Repeat the stretch of entries below from the line with "h; exact ih h" through the line with "cursors (R13). -/". Include both ends and add nothing.

── ENTRIES PROVIDED

section
/-! PROOFS. What sequences of operations do to the occupancy of the ring buffer (40_ring_buffer.md). -/

namespace Sys2Proof.Machine

/-! ## Sequences of operations -/

/-- A sequence goes on from the next state of its first operation. -/
theorem execAll_cons_of_next {i : Instr} {s t : State} (h : exec i s = .next t) (is : List Instr) :
    execAll (i :: is) s = execAll is t := by
  simp [execAll, h]

/-- A predicate under which every operation of a sequence answers a next state that keeps it is kept by the whole
sequence, which stops at no fault and no refusal. -/
theorem execAll_keeps {P : State → Prop} {ops : List Instr} {s : State}
    (hstep : ∀ i ∈ ops, ∀ u, P u → ∃ t, exec i u = .next t ∧ P t) (hs : P s) :
    ∃ t, execAll ops s = .next t ∧ P t := by
  induction ops generalizing s with
  | nil => exact ⟨s, rfl, hs⟩
  | cons i is ih =>
    obtain ⟨u, hu, hP⟩ := hstep i List.mem_cons_self s hs
    rw [execAll_cons_of_next hu]
    exact ih (fun j hj => hstep j (List.mem_cons_of_mem i hj)) hP

/-! ## Pushes -/

/-- A push into a full buffer reports so and changes nothing else (R52). -/
theorem exec_rbPush_of_full (b : Byte) {s : State} (h : s.full = true) :
    exec (.rbPush b) s = .next (s.give (.push false)) := by
  simp [exec, execRbPush, State.rbPush, h]

/-- Pushes for which there is room all succeed: the count goes up by their number, `head` goes on by it modulo 128
(R12), and `tail` stays. -/
theorem execAll_rbPush_of_room (bs : List Byte) (s : State) (hroom : s.count.toNat + bs.length ≤ 128) :
    ∃ t, execAll (bs.map .rbPush) s = .next t ∧ t.count.toNat = s.count.toNat + bs.length ∧
      t.head.toNat = (s.head.toNat + bs.length) % 128 ∧ t.tail = s.tail ∧
      (bs ≠ [] ∨ s.result = .push true → t.result = .push true) := by
  induction bs generalizing s with
  | nil => exact ⟨s, rfl, rfl, (Nat.mod_eq_of_lt (cursor_lt s.head)).symm, rfl, by simp⟩
  | cons b bs ih =>
    rw [List.length_cons] at hroom ⊢
    have hpush := exec_rbPush_of_not_full b (s.full_eq_false_iff.mpr (by omega))
    have hcount : ((s.append b).give (.push true)).count.toNat = s.count.toNat + 1 := count_succ (by omega)
    have hhead : ((s.append b).give (.push true)).head.toNat = (s.head.toNat + 1) % 128 := advance_toNat _
    obtain ⟨t, ht, hc, hh, htail, hres⟩ := ih ((s.append b).give (.push true)) (by omega)
    exact ⟨t, (execAll_cons_of_next hpush _).trans ht, by omega, by omega, htail, fun _ => hres (.inr rfl)⟩

/-! ## The obligations -/

/-- Settles O21: `Effect.count_le` along the sequence by `execAll_keeps`; the two failures by their next states. -/
theorem capacityInvariant : Obligations.CapacityInvariant := by
  refine ⟨?range, fun b s hc => exec_rbPush_of_full b (s.full_iff.mpr hc),
    fun s hc => exec_rbPop_of_empty (s.empty_iff.mpr hc)⟩
  case range =>
    intro ops s hops hc
    refine execAll_keeps (P := fun u => u.count.toNat ≤ 128) (fun i hi u hu => ?_) hc
    have hring := hops i hi
    obtain ⟨t, ht, he⟩ := exec_next_unless_misuse i u (by rintro rfl; simp at hring)
      (by rintro b rfl; simp at hring)
    exact ⟨t, ht, he.count_le hu⟩

/-- Settles O22: 128 pushes bring `head` once around the array, by `execAll_rbPush_of_room`; each reset by its next
state. -/
theorem fullAndEmptyAtEqualCursors : Obligations.FullAndEmptyAtEqualCursors := by
  refine ⟨?pushes, ?resets, rfl, rfl, rfl, rfl⟩
  case pushes =>
    intro bs s hlen hempty hcur
    obtain ⟨t, ht, hc, hh, htail, hres⟩ := execAll_rbPush_of_room bs s (by omega)
    have hfull : t.count.toNat = 128 := by omega
    have hlt : s.head.toNat < 128 := cursor_lt s.head
    have hround : t.head = s.head := BitVec.eq_of_toNat_eq (by omega)
    have hne : bs ≠ [] := List.ne_nil_of_length_pos (by omega)
    exact ⟨t, ht, by rw [hround, hcur, htail], hfull, t.full_iff.mpr hfull,
      t.empty_eq_false_iff.mpr (by omega), hres (.inl hne)⟩
  case resets =>
    rintro i s (rfl | rfl) <;> exact ⟨_, rfl, rfl, rfl, rfl, rfl⟩

end Sys2Proof.Machine
end

section
/-! PROOFS. What the frame receiver does with one delivered byte of each class (41_frame_receiver.md). -/

namespace Sys2Proof

/-! ## The words of the received bytes -/

/-- A word with the code of FR.RXBYTE spells the class of the byte it carries (R45). -/
theorem decode_rxWord (b : Byte) : decode (0x4#4 ++ b) = .ok (rxByte b) := by
  obtain ⟨hop, hdata⟩ := Laws.OpField.fields 0x4#4 b
  rw [decode, hop, hdata]
  rfl

/-- The byte of an FR.RXBYTE word does not reach into the code, so that joining the two bitwise is putting them side by
side (R43). -/
theorem rxWord_or_eq_append (b : Byte) : 0x400#12 ||| b.setWidth 12 = (0x4#4 ++ b : BitVec (4 + 8)) := by
  rw [BitVec.append_def]
  rfl

/-- A byte that is neither delimiter is data (R42). -/
theorem rxByte_of_data {b : Byte} (hs : b ≠ Config.startByte) (he : b ≠ Config.endByte) :
    rxByte b = .rxData b := by
  simp [rxByte, hs, he]

end Sys2Proof

namespace Sys2Proof.Machine

/-! ## Exact next states for a delivered byte -/

/-- A start delimiter resets RB and enters Receiving in either state of FR; only the event log tells the two states
apart (R59, R85). -/
theorem State.startFrame_eq (s : State) :
    s.startFrame = { s.rbReset with started := .receiving, events := s.startFrame.events } := by
  unfold State.startFrame
  cases s.started <;> rfl

/-- A delivered start delimiter begins a frame (R59). -/
theorem exec_rxStart_of_enabled {s : State} (he : s.rxEnabled = true) :
    exec .rxStart s = .next (s.startFrame.give .none) := by
  simp [exec, execRxStart, State.deliver, he]

/-- An end delimiter delivered while Idle is only entered in the event log (R60, R85). -/
theorem exec_rxEnd_of_idle {s : State} (he : s.rxEnabled = true) (hs : s.started = .idle) :
    exec .rxEnd s = .next ((s.note .endWithoutStart).give .none) := by
  simp [exec, execRxEnd, State.deliver, State.endFrame, he, hs]

/-- A byte delivered while Idle is discarded (R61). -/
theorem exec_rxData_of_idle (b : Byte) {s : State} (he : s.rxEnabled = true) (hs : s.started = .idle) :
    exec (.rxData b) s = .next (s.give .none) := by
  simp [exec, execRxData, State.deliver, State.captureByte, he, hs]

/-- A byte delivered while Receiving into a full buffer is dropped, and only entered in the event log (R61, R84). -/
theorem exec_rxData_of_full (b : Byte) {s : State} (he : s.rxEnabled = true)
    (hs : s.started = .receiving) (hf : s.full = true) :
    exec (.rxData b) s = .next ((s.note .bufferOverflow).give .none) := by
  simp [exec, execRxData, State.deliver, State.captureByte, State.rbPush, he, hs, hf]

/-- A buffer whose count is 0 holds the empty queue (R13). -/
theorem State.contents_of_count_zero {s : State} (h : s.count.toNat = 0) : s.contents = [] := by
  simp [State.contents, h]

/-! ## The obligations -/

/-- Settles O30: the next state by `exec_rxStart_of_enabled`, its fields by `State.startFrame_eq`. -/
theorem startDelimiterAlwaysWins : Obligations.StartDelimiterAlwaysWins := by
  refine ⟨decode_rxWord 0x5B#8, fun s hd => ⟨_, exec_rxStart_of_enabled (s.rxEnabled_iff.mpr hd), ?_⟩⟩
  rw [s.startFrame_eq]
  exact ⟨rfl, rfl, rfl, rfl, rfl, rfl, rfl, rfl, rfl, rfl⟩

/-- Settles O31: the next state in each of the two states of FR. -/
theorem endDelimiterCompletesFrame : Obligations.EndDelimiterCompletesFrame := by
  refine ⟨decode_rxWord 0x5D#8, fun s hd => ?_⟩
  have he := s.rxEnabled_iff.mpr hd
  cases hs : s.started with
  | idle => exact ⟨_, exec_rxEnd_of_idle he hs, by simp [hs]⟩
  | receiving => exact ⟨_, exec_rxEnd_of_receiving he hs, by simp⟩

/-- Settles O32: the next state while Idle, while Receiving with RB full, and while Receiving with room. -/
theorem dataByteIsCapturedOrDropped : Obligations.DataByteIsCapturedOrDropped := by
  intro b s hstart hend hd hc
  refine ⟨by rw [rxWord_or_eq_append, decode_rxWord, rxByte_of_data hstart hend], ?_⟩
  have he := s.rxEnabled_iff.mpr hd
  cases hs : s.started with
  | idle => exact ⟨_, exec_rxData_of_idle b he hs, by simp [hs]⟩
  | receiving =>
    cases hf : s.full with
    | true =>
      have hcount := s.full_iff.mp hf
      exact ⟨_, exec_rxData_of_full b he hs hf, by simp [hs, hcount]⟩
    | false =>
      have hne := s.full_eq_false_iff.mp hf
      refine ⟨_, exec_rxData_of_not_full b he hs hf, ?room, fun _ hfull => absurd hfull hne, nofun,
        rfl, hs, rfl, rfl, rfl, rfl, rfl⟩
      case room => exact fun _ hlt => ⟨rfl, advance_toNat _, count_succ (by omega)⟩

/-- Settles O34: the start of a frame leaves the count at 0, so the queue is empty. -/
theorem restartIsIdempotent : Obligations.RestartIsIdempotent := by
  intro s hd
  obtain ⟨t, ht, -, -, hcount, hstarted, -⟩ := startDelimiterAlwaysWins.2 s hd
  have hzero : t.count.toNat = 0 := by rw [hcount]; rfl
  exact ⟨t, ht, hzero, t.contents_of_count_zero hzero, hstarted⟩

end Sys2Proof.Machine
end

section
/-! PROOFS. What is delivered of a frame whose payload holds a delimiter or more bytes than RB has cells
(70_reset_and_hazards.md). -/

namespace Sys2Proof.Machine

/-! ## Sequences of operations -/

/-- A sequence goes on from the next state of its first part. -/
theorem execAll_append_of_next {is : List Instr} {s t : State} (h : execAll is s = .next t) (js : List Instr) :
    execAll (is ++ js) s = execAll js t := by
  induction is generalizing s with
  | nil => cases h; rfl
  | cons i is ih =>
    rw [execAll] at h
    rw [List.cons_append, execAll]
    cases e : exec i s with
    | next u => rw [e] at h; exact ih h
    | fault r => rw [e] at h; cases h
    | refused r => rw [e] at h; cases h

/-! ## The abstract queue -/

/-- The abstract queue has as many bytes as the count says (R13). -/
theorem State.contents_length (s : State) : s.contents.length = s.count.toNat := by
  simp [State.contents]

/-- An append keeps the agreement of the cursors (R13). -/
theorem State.append_cursorsAgree (b : Byte) {s : State} (ha : s.cursorsAgree) (hc : s.count.toNat < 128) :
    (s.append b).cursorsAgree := by
  have ha : s.head.toNat = (s.tail.toNat + s.count.toNat) % 128 := ha
  change (advance s.head).toNat = (s.tail.toNat + (s.count + 1).toNat) % 128
  rw [advance_toNat, count_succ (by omega)]
  omega

/-- An append where there is room appends to the abstract queue: the cell written is the one behind the occupied
cells, and none of them (R13, R55). -/
theorem State.append_contents (b : Byte) {s : State} (ha : s.cursorsAgree) (hc : s.count.toNat < 128) :
    (s.append b).contents = s.contents ++ [b] := by
  have hread (k : Nat) : Memory.read (s.append b).store ((s.append b).cell k) =
      if s.cell k = s.cell s.count.toNat then b else Memory.read s.store (s.cell k) := by
    rw [State.append_store, Memory.read_write, ha]
    rfl
  have hother : ∀ k ∈ List.range s.count.toNat, s.cell k ≠ s.cell s.count.toNat := by
    intro k hk
    have hk := List.mem_range.mp hk
    change (s.tail.toNat + k) % 128 ≠ (s.tail.toNat + s.count.toNat) % 128
    omega
  rw [State.contents, State.append_count, count_succ (by omega), List.range_succ, List.map_append,
    List.map_singleton, hread, if_pos rfl]
  exact congrArg (· ++ [b]) (List.map_congr_left fun k hk => by rw [hread, if_neg (hother k hk)])

/-- The queue of a buffer that is not empty is its oldest byte and then what is left when that is dropped
(R13, R55). -/
theorem State.contents_of_not_empty {s : State} (h : s.empty = false) :
    s.contents = s.oldest :: s.dropOldest.contents := by
  have hne := s.empty_eq_false_iff.mp h
  have htail : s.tail.toNat < 128 := cursor_lt s.tail
  have hcell (k : Nat) : s.dropOldest.cell k = s.cell (k + 1) := by
    change ((advance s.tail).toNat + k) % 128 = (s.tail.toNat + (k + 1)) % 128
    rw [advance_toNat]
    omega
  have hfirst : s.cell 0 = s.tail.toNat := Nat.mod_eq_of_lt htail
  obtain ⟨n, hn⟩ := Nat.exists_eq_succ_of_ne_zero hne
  have hrest : (s.count - 1).toNat = n := by rw [count_pred (by omega)]; omega
  rw [State.contents, State.contents, State.dropOldest_count, hrest, hn, List.range_succ_eq_map]
  simp [hfirst, hcell, State.oldest]

/-- A drain returns as many of the oldest bytes as it is allowed pops (R69). -/
theorem drain_bytes (fuel : Nat) (s : State) : (drain fuel s).1 = s.contents.take fuel := by
  induction fuel generalizing s with
  | zero => rfl
  | succ fuel ih =>
    cases he : s.empty with
    | true => simp [drain, exec_rbPop_of_empty he, s.contents_of_count_zero (s.empty_iff.mp he)]
    | false =>
      have hrest : (s.dropOldest.give (.pop (some s.oldest))).contents = s.dropOldest.contents := rfl
      simp [drain, exec_rbPop_of_not_empty he, ih, hrest, s.contents_of_not_empty he]

/-! ## A frame in progress -/

/-- A byte that is neither delimiter, by its two inequalities (R39, R40). -/
theorem isData_iff {b : Byte} : isData b = true ↔ b ≠ Config.startByte ∧ b ≠ Config.endByte := by
  simp [isData]

/-- The bytes `p` were received since the start delimiter, and RB holds as many of the first of them as it has room
for. -/
structure State.Capturing (s : State) (p : List Byte) : Prop where
  /-- Bytes are delivered to FR (R82). -/
  enabled : s.rxEnabled = true
  /-- FR is inside delimiters (R15). -/
  receiving : s.started = .receiving
  /-- The cursors agree with the count (R13). -/
  agree : s.cursorsAgree
  /-- RB holds the first 128 of the bytes (R61). -/
  held : s.contents = p.take 128

/-- How full RB is in the course of a frame. -/
theorem State.Capturing.count {s : State} {p : List Byte} (h : s.Capturing p) :
    s.count.toNat = min 128 p.length := by
  rw [← s.contents_length, h.held, List.length_take]

/-- A delivered start delimiter begins a frame with no byte in it, whatever the state (R59, R64). -/
theorem exec_rxStart_captures {s : State} (he : s.rxEnabled = true) :
    ∃ t, exec .rxStart s = .next t ∧ t.Capturing [] := by
  refine ⟨_, exec_rxStart_of_enabled he, ?_⟩
  rw [s.startFrame_eq]
  exact ⟨he, rfl, rfl, State.contents_of_count_zero rfl⟩

/-- A byte of the payload joins the frame; where RB is full it is not among the first 128 (R61). -/
theorem State.Capturing.exec_rxData {s : State} {p : List Byte} (h : s.Capturing p) (b : Byte) :
    ∃ t, exec (.rxData b) s = .next t ∧ t.Capturing (p ++ [b]) := by
  have hcount := h.count
  cases hf : s.full with
  | true =>
    have hlen : 128 ≤ p.length := by have := s.full_iff.mp hf; omega
    exact ⟨_, exec_rxData_of_full b h.enabled h.receiving hf, h.enabled, h.receiving, h.agree,
      h.held.trans (List.take_append_of_le_length hlen).symm⟩
  | false =>
    have hne := s.full_eq_false_iff.mp hf
    have hheld : (s.append b).contents = (p ++ [b]).take 128 := by
      rw [State.append_contents b h.agree (by omega), h.held, List.take_of_length_le (by omega),
        List.take_of_length_le (by rw [List.length_append, List.length_singleton]; omega)]
    exact ⟨_, exec_rxData_of_not_full b h.enabled h.receiving hf, h.enabled, h.receiving,
      State.append_cursorsAgree b h.agree (by omega), hheld⟩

────

* TASK RESPONSE
    | next u => rw [e] at h; exact ih h
    | fault r => rw [e] at h; cases h
    | refused r => rw [e] at h; cases h

/-! ## The abstract queue -/

/-- The abstract queue has as many bytes as the count says (R13). -/
theorem State.contents_length (s : State) : s.contents.length = s.count.toNat := by
  simp [State.contents]

/-- An append keeps the agreement of the cursors (R13). -/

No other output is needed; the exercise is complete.